La localité a des racines anciennes, mais son profil actuel de station touristique s'est forgé à l'époque soviétique, quand les premières infrastructures de ski furent installées et que Tsakhkadzor s'imposa comme destination récréative pour les Arméniens d'Erevan. Le monastère de Kecharis, présent dans le tissu urbain bien avant cela, date du XIe siècle et fut fondé par le prince Grigor Magistros, figure centrale de la culture arménienne médiévale. Le complexe a survécu aux invasions seldjoukides et à plusieurs tremblements de terre au fil des siècles. Aujourd'hui il est en usage actif : les moines officient des services réguliers et le site accueille aussi bien des pèlerins que des visiteurs laïques venus des pistes voisines.

Que voir et faire

  • Téléphérique de Tsakhkadzor Monte en trois tronçons jusqu'à 2 819 mètres. La montée dure environ 20 minutes et les panoramas sur la forêt et la vallée de Kotayk s'ouvrent de plus en plus à partir du deuxième tronçon. Le billet aller-retour coûte environ 3 500 drams arméniens (environ 9 USD). En été les randonneurs l'utilisent pour monter et redescendre à pied les versants.
  • Monastère de Kecharis Complexe du XIe siècle au centre de la ville, avec quatre églises et un gavit (narthex) bien conservé. Les pierres basaltiques sombres contrastent avec la neige en hiver et la verdure en été. Entrée libre ; le silence est apprécié dans les églises.
  • Pistes de ski Deux télésiège principaux et plusieurs pistes de difficulté faible à moyenne, adaptées aux familles et aux skieurs occasionnels. Le forfait journalier coûte environ 10 000 drams (environ 25 USD). Location d'équipement complet disponible au pied des pistes.
  • Sentiers vers le lac Kari En été, des itinéraires balisés de longueurs variées montent vers les versants supérieurs. Le sentier vers le lac Kari (2 080 m) est accessible à tous les niveaux et prend environ deux heures depuis la ville. Le chemin traverse des prairies ouvertes avec vues sur le massif d'Aragats.
  • Centre-ville La rue principale regroupe plusieurs restaurants servant du khorovats (barbecue arménien) et des soupes d'hiver. En basse saison les prix baissent notablement par rapport aux établissements proches des pistes.

Galerie photos

Vue aérienne de Tsakhkadzor entre forêts de pins en hiverMonastère de Kecharis à Tsakhkadzor avec sa pierre basaltique sombrePistes de ski de Tsakhkadzor avec téléphérique et montagnes enneigéesPaysage enneigé aux environs de Tsakhkadzor, Arménie

Comment s'y rendre

Depuis Erevan, le plus commode est d'y aller en voiture ou en taxi : environ 55 km par la route M4 en direction du lac Sevan, avec une bifurcation avant d'atteindre le lac. Des marshrutkas partent également de la gare routière de Kilikia à Erevan, plus fréquemment les week-ends d'hiver. Le trajet dure entre 50 minutes et une heure et quart selon la circulation.

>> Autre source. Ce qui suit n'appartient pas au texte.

theorem turns_only (q : List Applicant) (c : Allocation) : ClaimsOnly c.state (q.foldl Allocation.turn c).state := by
  induction q generalizing c with
  | nil => exact .refl _
  | cons x q ih => exact (turn_only c x).trans (ih _)

theorem buildPlan_eq (s : State) : ∃ q c p, s.buildPlan = { s with store := q, contexts := c, plan := some p } := by
  obtain ⟨q, c, e⟩ := turns_only s.candidates ⟨s, Config.dataSlots, 0, []⟩
  have state : s.allocate.state = { s with store := q, contexts := c } := e
  have planned : s.buildPlan
      = { s.allocate.state with plan := some (s.allocate.state.planOf s.allocate.shares) } := rfl
  generalize s.allocate.state.planOf s.allocate.shares = p at planned
  exact ⟨q, c, p, by rw [planned, state]⟩

/-- The mark of a first tick that is due. -/
def State.setDue (s : State) (d : Bool) : State := { s with blankingDue := d }

/-- The same turns, with another mark. -/
def Allocation.setDue (c : Allocation) (d : Bool) : Allocation := { c with state := c.state.setDue d }

theorem claimFor_setDue (s : State) (a : Nat) (d : Bool) : (s.setDue d).claimFor a = (s.claimFor a).setDue d := by
  have sending : (s.setDue d).sendingOf a = s.sendingOf a := rfl
  have best : (s.setDue d).bestReady a = s.bestReady a := rfl
  have free : (s.setDue d).freeContext = s.freeContext := rfl
  have record (h : Nat) : (s.setDue d).record h = s.record h := rfl
  unfold State.claimFor State.claim State.updateRecord
  rw [sending, best, free]
  simp only [record]
  cases s.sendingOf a with
  | some h => rfl
  | none =>
    cases s.bestReady a with
    | none => rfl
    | some h =>
      dsimp only
      cases s.record h <;> cases s.freeContext <;> rfl

theorem turn_setDue (c : Allocation) (x : Applicant) (d : Bool) : (c.setDue d).turn x = (c.turn x).setDue d := by
  have own : (c.setDue d).state.ownSlots x = c.state.ownSlots x := rfl
  have frag : (c.setDue d).state.fragmentSlots x = c.state.fragmentSlots x := rfl
  have handle : (c.setDue d).state.transferRecord x.address = c.state.transferRecord x.address := rfl
  have claim : (c.setDue d).state.claimFor x.address = (c.state.claimFor x.address).setDue d := claimFor_setDue _ _ _
  have shares : (c.setDue d).shares = c.shares := rfl
  have left : (c.setDue d).left = c.left := rfl
  have assigns : (c.setDue d).assigns = c.assigns := rfl
  unfold Allocation.turn
  simp only [own, frag, handle, claim, shares, left, assigns]
  split
  · rfl
  · split
    · rfl
    · split
      · split <;> rfl
      · split <;> rfl

theorem turns_setDue (q : List Applicant) (c : Allocation) (d : Bool) :
    q.foldl Allocation.turn (c.setDue d) = (q.foldl Allocation.turn c).setDue d := by
  induction q generalizing c with
  | nil => rfl
  | cons x q ih => rw [List.foldl_cons, List.foldl_cons, turn_setDue, ih]

theorem buildPlan_setDue (s : State) (d : Bool) : (s.setDue d).buildPlan = s.buildPlan.setDue d := by
  have turns : (s.setDue d).allocate = s.allocate.setDue d :=
    turns_setDue s.candidates ⟨s, Config.dataSlots, 0, []⟩ d
  unfold State.buildPlan
  rw [turns]
  rfl

/-! ## The planner takes the boundary (R37, R135) -/

theorem beginBlanking_running {s : State} (h : s.hub = .running) (w : Windowless s.receiver) :
    s.beginBlanking = { s with receiver := { s.receiver with blanked := true, assembly := none } } := by
  have out : s.inLoopTest = false := by
    unfold State.inLoopTest State.lineTest
    rw [h]
  have directory : brokenDirectory s.receiver.assembly s.hub s.directory = s.directory := by
    unfold brokenDirectory
    rw [h]
    cases e : s.receiver.assembly with
    | none => rfl
    | some a =>
      rw [Option.bind_some, w a e]
  have hub : brokenHub s.receiver.assembly s.hub = s.hub := by
    unfold brokenHub
    rw [h]
    cases s.receiver.assembly <;> rfl
  unfold State.beginBlanking
  rw [out, if_neg Bool.false_ne_true, endAssemblyBroken_eq, directory, hub]

/-- The transmitter after it is asked for the beacon: busy as it was, or with the beacon's lead. -/
def State.withBeacon (s : State) (p : Plan) : State :=
  if s.burst = none then { s with
    burst := some (newBurst s.config p.beacon.lead p.beacon.bytes.length (.planner p.beacon.bytes))
    receiver := { s.receiver with blanked := true, assembly := none } }
  else s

Meilleure période pour visiter

L'hiver —de décembre à mars— est la saison de ski, avec de la neige garantie au-dessus de 2 000 mètres, même si l'enneigement de base peut être irrégulier les années chaudes. Mai et juin sont calmes et verts, sans foule. Juillet et août attirent des visiteurs d'Erevan en quête de fraîcheur ; il fait frais mais pas froid. Septembre et octobre offrent une belle lumière et moins de monde, bien que les installations de ski soient fermées.